The Gathering and Processing segment consists of (1) the WestOK, WestTX and Velma operations, which are comprised of natural gas gathering and processing assets servicing drilling activity in the Anadarko and Permian Basins, and which were formerly included within the previous Mid-Continent segment; (2) the natural gas gathering assets located in Tennessee, which were formerly included in the previous Appalachia segment; and (3) the revenues and gain on sale related to our 49% interest in Laurel Mountain, which were formerly included in the previous Appalachia segment. Gathering and Processing revenues are primarily derived from the sale of residue gas and NGLs and gathering and processing of natural gas.
Our Gathering and Processing operations, own, have interests in and operate seven natural gas processing plants with aggregate capacity of approximately 610 MMCFD, which are connected to approximately 9,000 miles of active natural gas gathering systems located in Oklahoma, Kansas and Texas.

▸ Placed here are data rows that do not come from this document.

/-- The nearest natural number is at most a half away, and at a tie it is the one `ties` asks for. -/
theorem divNearest_spec {ties : RoundTies} {n d : Nat} (hd : 0 < d) :
    2 * n ≤ (2 * divNearest ties n d + 1) * d ∧ 2 * divNearest ties n d * d ≤ 2 * n + d ∧
    (2 * n = (2 * divNearest ties n d + 1) * d → ties = .toEven ∧ divNearest ties n d % 2 = 0) ∧
    (2 * n + d = 2 * divNearest ties n d * d → ties = .awayFromZero ∨ divNearest ties n d % 2 = 0) := by
  have h := Nat.div_add_mod n d
  have hm := Nat.mod_lt n hd
  unfold divNearest
  generalize n / d = q at *
  generalize n % d = r at *
  subst h
  have e : ∀ m : Nat, m * d = d * m := fun m => Nat.mul_comm _ _
  split
  · refine ⟨by nlinarith, by nlinarith, fun h => ?_, fun h => ?_⟩ <;> exfalso <;> nlinarith
  · split
    · refine ⟨by nlinarith, by nlinarith, fun h => ?_, fun h => ?_⟩ <;> exfalso <;> nlinarith
    · have hr : 2 * r = d := by omega
      subst hr
      cases ties
      · simp only []
        refine ⟨by nlinarith, by nlinarith, fun h => ?_, fun h => .inl trivial⟩; exfalso; nlinarith
      · simp only []
        rcases Nat.mod_two_eq_zero_or_one q with hq | hq <;> rw [hq]
        · refine ⟨by nlinarith, by nlinarith, fun h => ⟨trivial, by omega⟩, fun h => ?_⟩; exfalso; nlinarith
        · refine ⟨by nlinarith, by nlinarith, fun h => ⟨trivial, by omega⟩, fun h => .inr (by omega)⟩

/-! ### Powers of two -/

theorem two_zpow_eq (q : Int) : (2 : ℚ) ^ q = (2 ^ q.toNat : ℚ) / 2 ^ (-q).toNat := by
  rcases le_total 0 q with h | h
  · have : (-q).toNat = 0 := by omega
    rw [this, pow_zero, div_one, ← zpow_natCast, Int.toNat_of_nonneg h]
  · have h1 : q.toNat = 0 := by omega
    have h2 : (((-q).toNat : Nat) : Int) = -q := Int.toNat_of_nonneg (by omega)
    rw [h1, pow_zero, ← zpow_natCast, h2, zpow_neg, one_div, inv_inv]

theorem abs_eq_natAbs_div (x : Rat) : |x| = (x.num.natAbs : ℚ) / x.den := by
  rw [Rat.abs_def, Rat.divInt_eq_div, Int.cast_natCast, Int.cast_natCast]

/-- ⌊log2⌋ is what its name says. -/
theorem floorLog2_spec {n d : Nat} (hn : 0 < n) (hd : 0 < d) :
    (2 : ℚ) ^ floorLog2 n d ≤ (n : ℚ) / d ∧ (n : ℚ) / d < 2 ^ (floorLog2 n d + 1) := by
  have hdq : (0 : ℚ) < d := by exact_mod_cast hd
  have n1 : 2 ^ n.log2 ≤ n := Nat.log2_self_le hn.ne'
  have n2 : n < 2 ^ (n.log2 + 1) := Nat.lt_log2_self
  have d1 : 2 ^ d.log2 ≤ d := Nat.log2_self_le hd.ne'
  have d2 : d < 2 ^ (d.log2 + 1) := Nat.lt_log2_self
  have two : (2 : ℚ) ≠ 0 := two_ne_zero
  generalize hk : ((n.log2 : Int) - (d.log2 : Int)) = k
  have upper : (n : ℚ) / d < 2 ^ (k + 1) := by
    rw [div_lt_iff₀ hdq]
    have e : (2 : ℚ) ^ (n.log2 + 1) = 2 ^ (k + 1) * 2 ^ d.log2 := by
      rw [← zpow_natCast, ← zpow_natCast (2 : ℚ) d.log2, ← zpow_add₀ two]; congr 1; push_cast; omega
    calc (n : ℚ) < 2 ^ (n.log2 + 1) := by exact_mod_cast n2
      _ = 2 ^ (k + 1) * 2 ^ d.log2 := e
      _ ≤ 2 ^ (k + 1) * d := by gcongr; exact_mod_cast d1
  have lower : (2 : ℚ) ^ (k - 1) ≤ (n : ℚ) / d := by
    rw [le_div_iff₀ hdq]
    have e : (2 : ℚ) ^ (k - 1) * 2 ^ (d.log2 + 1) = 2 ^ n.log2 := by
      rw [← zpow_natCast, ← zpow_natCast (2 : ℚ) n.log2, ← zpow_add₀ two]; congr 1; push_cast; omega
    calc (2 : ℚ) ^ (k - 1) * d ≤ 2 ^ (k - 1) * 2 ^ (d.log2 + 1) := by gcongr; exact_mod_cast d2.le
      _ = 2 ^ n.log2 := e
      _ ≤ n := by exact_mod_cast n1
  have test : d * 2 ^ k.toNat ≤ n * 2 ^ (-k).toNat ↔ (2 : ℚ) ^ k ≤ (n : ℚ) / d := by
    rw [two_zpow_eq, div_le_div_iff₀ (by positivity) hdq, mul_comm (2 ^ k.toNat : ℚ)]
    exact_mod_cast Iff.rfl
  simp only [floorLog2, hk]
  split
  · exact ⟨test.mp ‹_›, upper⟩
  · refine ⟨lower, ?_⟩
    rw [Int.sub_add_cancel]
    exact lt_of_not_ge fun h => ‹¬ _› (test.mpr h)

/-! ### Rounding to a format -/

variable (f : TimerFormat)

/-- The spacing of the format's numbers around x. -/
def TimerFormat.spacingAt (x : Rat) : Int := f.spacing x.num.natAbs x.den

/-- The rounded significand of x. -/
def TimerFormat.significand (x : Rat) : Nat :=
  divNearest .toEven (x.num.natAbs * 2 ^ (-f.spacingAt x).toNat) (x.den * 2 ^ (f.spacingAt x).toNat)

theorem TimerFormat.one_le_precision : 1 ≤ f.precision := by cases f <;> decide

/-- A rounded number is its sign, an integer significand and a power of two. -/
theorem TimerFormat.round_eq (x : Rat) :
    f.round x = (x.num.sign : ℚ) * f.significand x * 2 ^ f.spacingAt x := by
  unfold TimerFormat.round
  simp only []
  rw [Rat.mkRat_eq_div, two_zpow_eq]
  simp only [TimerFormat.significand, TimerFormat.spacingAt]
  push_cast
  ring

@[simp] theorem TimerFormat.round_zero : f.round 0 = 0 := by
  rw [TimerFormat.round_eq]; simp

theorem TimerFormat.round_of_pos {x : Rat} (hx : 0 < x) : f.round x = f.significand x * 2 ^ f.spacingAt x := by
  rw [TimerFormat.round_eq, Int.sign_eq_one_of_pos (Rat.num_pos.mpr hx)]; simp

theorem TimerFormat.round_of_neg {x : Rat} (hx : x < 0) : f.round x = -(f.significand x * 2 ^ f.spacingAt x) := by
  rw [TimerFormat.round_eq, Int.sign_eq_neg_one_of_neg (Rat.num_neg.mpr hx)]; simp

theorem TimerFormat.abs_round (x : Rat) : |f.round x| = if x = 0 then 0 else (f.significand x : ℚ) * 2 ^ f.spacingAt x := by
  have pos : (0 : ℚ) ≤ f.significand x * 2 ^ f.spacingAt x := by positivity
  split
  · rename_i h; subst h; simp
  · rename_i h
    rcases lt_or_gt_of_ne h with h | h
    · rw [TimerFormat.round_of_neg f h, abs_neg, abs_of_nonneg pos]
    · rw [TimerFormat.round_of_pos f h, abs_of_nonneg pos]

/-- Scaling the comparison of |x| with a multiple of the spacing to natural numbers. -/
theorem abs_le_iff_scaled (x : Rat) (k : Nat) (q : Int) :
    |x| ≤ k * (2 : ℚ) ^ q ↔ x.num.natAbs * 2 ^ (-q).toNat ≤ k * (x.den * 2 ^ q.toNat) := by
  have hd : (0 : ℚ) < x.den := by exact_mod_cast x.den_pos
  rw [abs_eq_natAbs_div, two_zpow_eq, ← mul_div_assoc, div_le_div_iff₀ hd (by positivity),
    show (k : ℚ) * 2 ^ q.toNat * x.den = k * (x.den * 2 ^ q.toNat) by ring]
  exact_mod_cast Iff.rfl

theorem scaled_le_abs_iff (x : Rat) (k : Nat) (q : Int) :
    k * (2 : ℚ) ^ q ≤ |x| ↔ k * (x.den * 2 ^ q.toNat) ≤ x.num.natAbs * 2 ^ (-q).toNat := by
  have hd : (0 : ℚ) < x.den := by exact_mod_cast x.den_pos
  rw [abs_eq_natAbs_div, two_zpow_eq, ← mul_div_assoc, div_le_div_iff₀ (by positivity) hd,
    show (k : ℚ) * 2 ^ q.toNat * x.den = k * (x.den * 2 ^ q.toNat) by ring]
  exact_mod_cast Iff.rfl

In addition, we own and operate approximately 100 miles of active natural gas gathering systems located in Tennessee. Our gathering systems gather gas from wells and central delivery points and deliver to natural gas processing plants, as well as third-party pipelines.
36
Our Pipeline Transportation operations consist of a 20% interest in WTLPG, which owns a common-carrier pipeline system that transports NGLs from New Mexico and Texas to Mont Belvieu, Texas for fractionation. WTLPG is operated by Chevron Pipeline Company, an affiliate of Chevron Corporation, a Delaware corporation (Chevron NYSE: CVX), which owns the remaining 80% interest.
Recent Events
In February 2012, we acquired a gas gathering system and related assets, within our WestOK system, for an initial net purchase price of $19.0 million. We agreed to pay up to an additional $12.0 million, payable in two equal amounts, if certain volumes are achieved on the acquired gathering system within a specified time period. In connection with this acquisition, we received assignment of gas purchase agreements for gas currently gathered on the acquired system. We accounted for the acquisition as a business combination.

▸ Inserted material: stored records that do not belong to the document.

/-- At a tie with another multiple of the spacing, the rounding is the even one. -/
theorem TimerFormat.round_even_of_tie {j : ℤ} (htie : |j * 2 ^ f.spacingAt x - x| = |f.round x - x|)
    (hne : j * 2 ^ f.spacingAt x ≠ f.round x) :
    ∃ m : ℤ, f.round x = 2 * (m : Rat) * (j * 2 ^ f.spacingAt x - f.round x) := by
  obtain ⟨M, hM, hle, heven⟩ := f.round_eq_multiple x
  have hj : j ≠ M := by rintro rfl; exact hne hM.symm
  rw [hM] at hle htie heven ⊢
  obtain ⟨hhalf, hgap⟩ := (nearest_multiple (by positivity) hle hj).2 htie
  obtain ⟨k, rfl⟩ := heven hhalf
  rcases eq_or_eq_neg_of_abs_eq hgap with e | e
  · exact ⟨k, by rw [e]; push_cast; ring⟩
  · exact ⟨-k, by rw [e]; push_cast; ring⟩

/-- Above the least spacing, the spacing says how large x is at least. -/
theorem TimerFormat.two_zpow_le_abs (hx : x ≠ 0) (h : f.minExp - f.precision + 1 < f.spacingAt x) :
    2 ^ (f.spacingAt x + f.precision - 1) ≤ |x| := by
  have hlog := (floorLog2_spec (Int.natAbs_pos.mpr (Rat.num_ne_zero.mpr hx)) x.den_pos).1
  rw [← abs_eq_natAbs_div] at hlog
  refine le_trans (zpow_le_zpow_right₀ one_le_two ?_) hlog
  unfold TimerFormat.spacingAt TimerFormat.spacing at h ⊢
  omega

/-- A number of the format is a multiple of the spacing around x, or it is farther from x than the rounding is: it is then
below a power of two that is such a multiple and is no greater than x. -/
theorem TimerFormat.multiple_or_farther (hx : x ≠ 0) (hy : f.Representable y) :
    (∃ j : ℤ, y = j * 2 ^ f.spacingAt x) ∨ |f.round x - x| < |y - x| := by
  obtain ⟨m, q, hm, hq, rfl⟩ := hy
  rcases le_or_gt (f.spacingAt x) q with hle | hlt
  · exact .inl (exists_multiple_of_le m hle)
  · right
    have hone := f.one_le_precision
    have hlow := TimerFormat.two_zpow_le_abs (f := f) hx (by omega)
    obtain ⟨j, hj⟩ := exists_multiple_of_le x.num.sign
      (show f.spacingAt x ≤ f.spacingAt x + f.precision - 1 by omega)
    have hnear := TimerFormat.abs_round_sub_le (f := f) (x := x) j
    rw [← hj, abs_sign_mul_sub_of_le hx hlow] at hnear
    have hsmall : |(m : ℚ) * 2 ^ q| < 2 ^ (f.spacingAt x + f.precision - 1) := calc
      |(m : ℚ) * 2 ^ q| = |(m : ℚ)| * 2 ^ q := by rw [abs_mul, abs_of_pos (a := (2 : ℚ) ^ q) (by positivity)]
      _ < 2 ^ f.precision * 2 ^ q := by gcongr; exact_mod_cast hm
      _ = 2 ^ (f.precision + q : ℤ) := by rw [zpow_add₀ two_ne_zero, zpow_natCast]
      _ ≤ _ := zpow_le_zpow_right₀ one_le_two (by omega)
    have htri := abs_sub_abs_le_abs_sub x (m * 2 ^ q)
    rw [abs_sub_comm] at htri
    linarith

How We Evaluate Our Operations
Our principal revenue is generated from the gathering and sale of natural gas, NGLs and condensate. Our profitability is a function of the difference between the revenues we receive and the costs associated with conducting our operations, including the cost of natural gas and NGLs we purchase as well as operating and general and administrative costs and the impact of our commodity hedging activities. Because commodity price movements tend to impact both revenues and costs, increases or decreases in our revenues alone are not necessarily indicative of increases or decreases in our profitability. Variables that affect our profitability are:
| the volumes of natural gas we gather and process, which in turn, depend upon the number of wells connected to our gathering systems, the amount of natural gas the wells produce, and the demand for natural gas, NGLs and condensate; |
| the price of the natural gas we gather and process and the NGLs and condensate we recover and sell, which is a function of the relevant supply and demand in the mid-continent, mid-Atlantic and northeastern areas of the United States; |
| the NGL and BTU content of the gas gathered and processed; |
| the contract terms with each producer; and |
| the efficiency of our gathering systems and processing plants. |
Revenue consists of the sale of natural gas and NGLs and the fees earned from our gathering and processing operations. Under certain agreements, we purchase natural gas from producers and move it into receipt points on our pipeline systems and then sell the natural gas and NGLs off delivery points on our systems. Under other agreements, we gather natural gas across our systems, from receipt to delivery point, without taking title to the natural gas. (See Item 1. Notes to Consolidated Financial Statements (Unaudited) Note 2Revenue Recognition for further discussion of contractual revenue arrangements).
37
Our management uses a variety of financial measures and operational measurements other than our GAAP financial statements to analyze our performance. These include: (1) volumes, (2) operating expenses and (3) the following non-GAAP measures gross margin, adjusted EBITDA and distributable cash flow. Our management views these measures as important performance measures of core profitability for our operations and as key components of our internal financial reporting. We believe investors benefit from having access to the same financial measures that our management uses.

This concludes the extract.